One possible source of confusion (though this is also standard) is we require the limit to approach the same value in all possible ways, which can be a stong condition. Sometimes it is helpful to define and use derivatives which are defined by some restricted direction of approach. We must never confused such restricted derivatives with the derivative, but often we may conclude from the existence and behavior of such restricted derivatives that the derivative exists. This is what is done when we conclude from the Cauchy–Riemann equations that the derivative of some function exists.
 
That is a point of confusion to me too. Why is it helpful to have that restriction in the complex case?
The other thing that makes me some confusion is that we can see a complex function as a function from R^2->R^2. If we think this way doesn't the complex derivative should be given through the Jacobian matrix, because of the multivariable derivative definition?

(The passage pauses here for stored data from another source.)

/-- What reading an instruction's scale entry leaves. -/
theorem scalesRead_keeps (s : State) (o : KOp) (i : Ins) :
    ((scaleUse o i).map (scaleFix s (physCore s i.core.toNat))).getD s = s.scalesRead o i ∧
    (∀ p c, ((scaleUse o i).map (scaleFix (setCore s p c) (physCore s i.core.toNat))).getD (setCore s p c) =
      setCore (s.scalesRead o i) p c) ∧
    (s.scalesRead o i).cores = s.cores ∧ physCore (s.scalesRead o i) i.core.toNat = physCore s i.core.toNat ∧
    bundleCount (s.scalesRead o i) i.core.toNat = bundleCount s i.core.toNat := by
  unfold State.scalesRead
  cases h : scaleUse o i with
  | none => exact ⟨rfl, fun _ _ => rfl, rfl, rfl, rfl⟩
  | some e =>
    have he : e < 256 := by
      have : e = i.tensor := by cases o <;> simp_all [scaleUse]
      rw [this]; exact Nat.lt_of_lt_of_le (bits_lt _ _ _) (by decide)
    obtain ⟨h1, h2, h3, h4, -⟩ := scaleFix_keeps s (physCore s i.core.toNat) e
    refine ⟨rfl, fun p c => h1 p c, h2, physCore_scaleFix _ _ _ _ i.core.isLt he, ?_⟩
    show bundleCount (scaleFix s (physCore s i.core.toNat) e) i.core.toNat = _
    simp only [bundleCount, runPlan, h3, h4]

/-- The V-slot instructions that capture nothing (R113). -/
theorem submit_vector {o : KOp} {i : Ins} {s : State} (h : Alone o i s) {w : RegW}
    (hr : vectorResult (s.scalesRead o i) (physCore s i.core.toNat) i.core.toNat (s.coreFor i) o i = some (w, none)) :
    submit o i s = if vLatency o = 1 then (s.scalesRead o i).wrote i w else (s.scalesRead o i).flying i (vLatency o) w false := by
  obtain ⟨-, hsc, hcores, hphys, hbc⟩ := scalesRead_keeps s o i
  have hr' : vectorResult (setCore (s.scalesRead o i) (physCore s i.core.toNat) { s.coreFor i with stream := [⟨o, i⟩] }) (physCore s i.core.toNat)
      i.core.toNat { s.coreFor i with stream := [⟨o, i⟩] } o i = some (w, none) := by
    rw [← hr]
    cases o <;> simp only [vectorResult, vLane] <;> rfl
  have hv : slotOf o = 2 := by cases o <;> simp [vectorResult, vLane] at hr <;> rfl
  refine submit_flyTo h (by cases o <;> simp [slotOf] at hv <;> rfl) (by rintro rfl; simp [slotOf] at hv) _ w false
    (by cases o <;> simp [slotOf] at hv <;> decide) hcores hphys hbc ?_
  have hs : scalarResult (setCore s (physCore s i.core.toNat) { s.coreFor i with stream := [⟨o, i⟩] }) i.core.toNat
      { s.coreFor i with stream := [⟨o, i⟩] } o i = none := by
    cases o <;> simp [slotOf] at hv <;> rfl
  have hx := hsc (physCore s i.core.toNat) { s.coreFor i with stream := [⟨o, i⟩] }
  cases o <;> simp [slotOf] at hv <;> simp only [effect, hs, hx, hr']

/-- A row whose word spells its opcode sends it to the core. -/
theorem kci_alone {o : KOp} {i : Ins} {s : State} {n : String} (h : Alone o i s) : kci o n i s = .next (settle (submit o i s)) := by
  have hd := h.1.2.2.1
  have hs : i.spells o = true := by
    simp only [decodeOk, Bool.and_eq_true] at hd
    exact hd.1.1.1.1
  have hw : i.word ≠ 0 := by
    intro h0
    have ho : i.opcode = opcodeOf o := by
      simp only [Ins.spells, Bool.and_eq_true, decide_eq_true_eq] at hs
      exact hs.1.1
    have hz : i.opcode = 0 := by unfold Ins.opcode; rw [h0]; rfl
    rw [hz] at ho
    cases o <;> exact absurd ho (by decide)
  have hr : rowTakes o i = true := by
    simp only [rowTakes, hs, Bool.true_or, Bool.and_true, decide_eq_true_eq]
    exact hw
  simp only [kci, shaped, hr, if_true, finish]

end Sys2Proof.Machine
end

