namespace Sys2Proof.Machine

/-- An address that no block of a right answers is in no block, or in one without the right. -/
theorem ctlOk_false_or_noRight {off n : Nat} {right : Blk → Bool} (s : State) (h : ∀ b, blkOf off = some b → right b = false) :
    ctlOk s off n = false ∨ ∃ b, blkOf off = some b ∧ right b = false := by
  cases hblk : blkOf off with
  | none => exact .inl (by simp [ctlOk, hblk])
  | some b => exact .inr ⟨b, rfl, h b hblk⟩

/-- A read that no block answers to a requester other than the host does nothing. -/
theorem ctlReads_other_unserved {s : State} {who : Who} {off n : Nat} (hw : who ≠ .host)
    (h : ctlOk s off n = false ∨ ∃ b, blkOf off = some b ∧ readRight b who = false) : ctlReads s who off n = s := by
  unfold ctlReads
  rcases h with hok | ⟨b, hblk, hright⟩
  · simp [hw, hok]
  · simp [hw, hblk, hright]

/-- REGISTER_WRITE of one read and no write. -/
theorem exec_registerWrite_readOnly (who : Who) (off : BitVec 31) (n : Nat) (data : W64) (s : State) :
    exec (.registerWrite ⟨who, [⟨false, off, n⟩], false, 0, 0, data⟩) s = .next (settle (ctlReads s who off.toNat n)) := rfl

/-! ### An Unsupported Request -/

/-- A member added to a set is in it. -/
theorem mem_sadd_self (l : List Nat) (k : Nat) : k ∈ sadd l k := by
  induction l with
  | nil => simp [sadd]
  | cons j r ih =>
    unfold sadd
    split_ifs with hlt heq
    · simp
    · simp [heq]
    · simp [ih]

/-- Signalling an error sends at most a Message. -/
theorem errSignal_ctl (s : State) (severity : Nat) : (errSignal s severity).ctl = s.ctl := by
  unfold errSignal
  split_ifs <;> rfl

theorem errSignal_pci (s : State) (severity : Nat) : (errSignal s severity).pci = s.pci := by
  unfold errSignal
  split_ifs <;> rfl

/-- Logging an uncorrectable error that is not advisory touches the AER log alone, but for the Message. -/
theorem aerError_ctl (s : State) (bit : Nat) : (aerError s bit false).ctl = s.ctl := by
  simp only [aerError, Bool.false_and, Bool.false_eq_true, if_false]
  split
  · rfl
  · exact errSignal_ctl ..

theorem aerError_pci (s : State) (bit : Nat) : (aerError s bit false).pci = (aerLog s bit).pci := by
  simp only [aerError, Bool.false_and, Bool.false_eq_true, if_false]
  split
  · rfl
  · exact errSignal_pci ..

/-- The registers after an Unsupported Request of a write are those that counting it leaves. -/
theorem unsupported_write_ctl (s : State) : (unsupported s false).ctl = (count s pciBase 1 1).ctl := by
  simp only [unsupported, Bool.false_eq_true, if_false]
  split
  · exact aerError_ctl ..
  · rfl

/-- An Unsupported Request of a write is logged as error 20 (R486). -/
theorem unsupported_write_pci (s : State) : (unsupported s false).pci = (aerLog (count s pciBase 1 1) 20).pci := by
  simp only [unsupported, Bool.false_eq_true, if_false]
  split
  · exact aerError_pci ..
  · rfl

/-- It moves its counter, the counter's flag and the registers of the alerts alone. -/
theorem regGet_unsupported_write (s : State) {g : Nat} (ha : g ∉ alertRegs) (hc : g ≠ pciBase + 0x208) (hf : g ≠ pciBase + 0x700) :
    regGet (unsupported s false) g = regGet s g :=
  calc regGet (unsupported s false) g = regGet (count s pciBase 1 1) g := by unfold regGet; rw [unsupported_write_ctl]
    _ = regGet s g := regGet_countAt s pciBase _ 63 0 1 1 ha hc hf

/-! ### Rights -/

theorem writeRight_pith (b : Blk) (t : BitVec 4) :
    writeRight b (.pith t) = true ↔ b.base < 0x40000000 ∧ b.tower = t.toNat := by simp [writeRight, readRight]

theorem writeRight_hart (b : Blk) (h : BitVec 4) : writeRight b (.hart h) = true ↔ b.kind = .qnc ∨ b.kind = .qch := by
  simp [writeRight, readRight]
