-- ==== Sys2Proof/Machine/Step.lean ====
section
/-! DEFINITION. One step of the machine, and the state whose next step runs a given instruction word. -/

namespace Sys2Proof.Machine

/-- One step: the next requested move of an agent (log 8). -/
def step (s : State) : Host.Outcome State Fault Refusal := stepOp s

/-- `s` with the instruction word stored where the next step fetches, and everything else that step needs (log 20). -/
def State.withFetchWord (s : State) (nbits w : Nat) : State := fitFetchWord s nbits w

end Sys2Proof.Machine
end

I don't know if this question has logic, but I start thinking about this and I can't figure it out. Maybe I didn't really understand the multivariable derivative definition yet :(
 
In any limit we allow certain directions, and for the limit to exist we require that it approach the same value for all allowed directions. What varies is what directions we allow. The complex differentiation case can appear strange because we allow so many more directions than the single variable case andreject funnctionwich we would accept in the multivarible case. What charaterizes the complex variable theory is not just that we don't get freaked out by sqrt(-1), complex variables is concerned with extraordinarily well behaved functions. When considering a complex function as
f:R^2->R^2
we must recall that f is limited in how it acts by its compatability with complex numbers. f:(x,y)->(x^2-y^2,2xy) is good since it is z^2 while f:(x,y)->(x^2+y^2,2) is very bad because it is not treating z as a single thing. One common approach is to say a function of two variables is like a function of z and z* (the complex conjugate of z) and for the derivative to exist the function can depend upon z* only in ways that depend upon z. In this formulation the Cauchy–Riemann equations take the form fz*=0. The Jacobian will give the derivative when it exists, but the Jacobian can exist when the derivative does not and gives other stuff.
 
cathode-ray said:
The other thing that makes me some confusion is that we can see a complex function as a function from R^2->R^2. If we think this way doesn't the complex derivative should be given through the Jacobian matrix, because of the multivariable derivative definition?

yes. But the Jacobian of an analytic function can not be arbitrary. It must be the matrix form of a complex number. So the matrix must be a rotation followed by a scale expansion.

Multiplication by i for instance is a rotation counter clockwise by pi/2. Its matrix form is

0 -1
1 0
 
I finally got the idea behind the complex derivative.

With respect to the Jacobian matrix I didn't knew that detail you posted lavinia. I googled it and I found a pdf that helped me to clarify my mind(http://www.brynmawr.edu/physics/DJCross/docs/papers/jacobian.pdf ).

Really thanks for your help!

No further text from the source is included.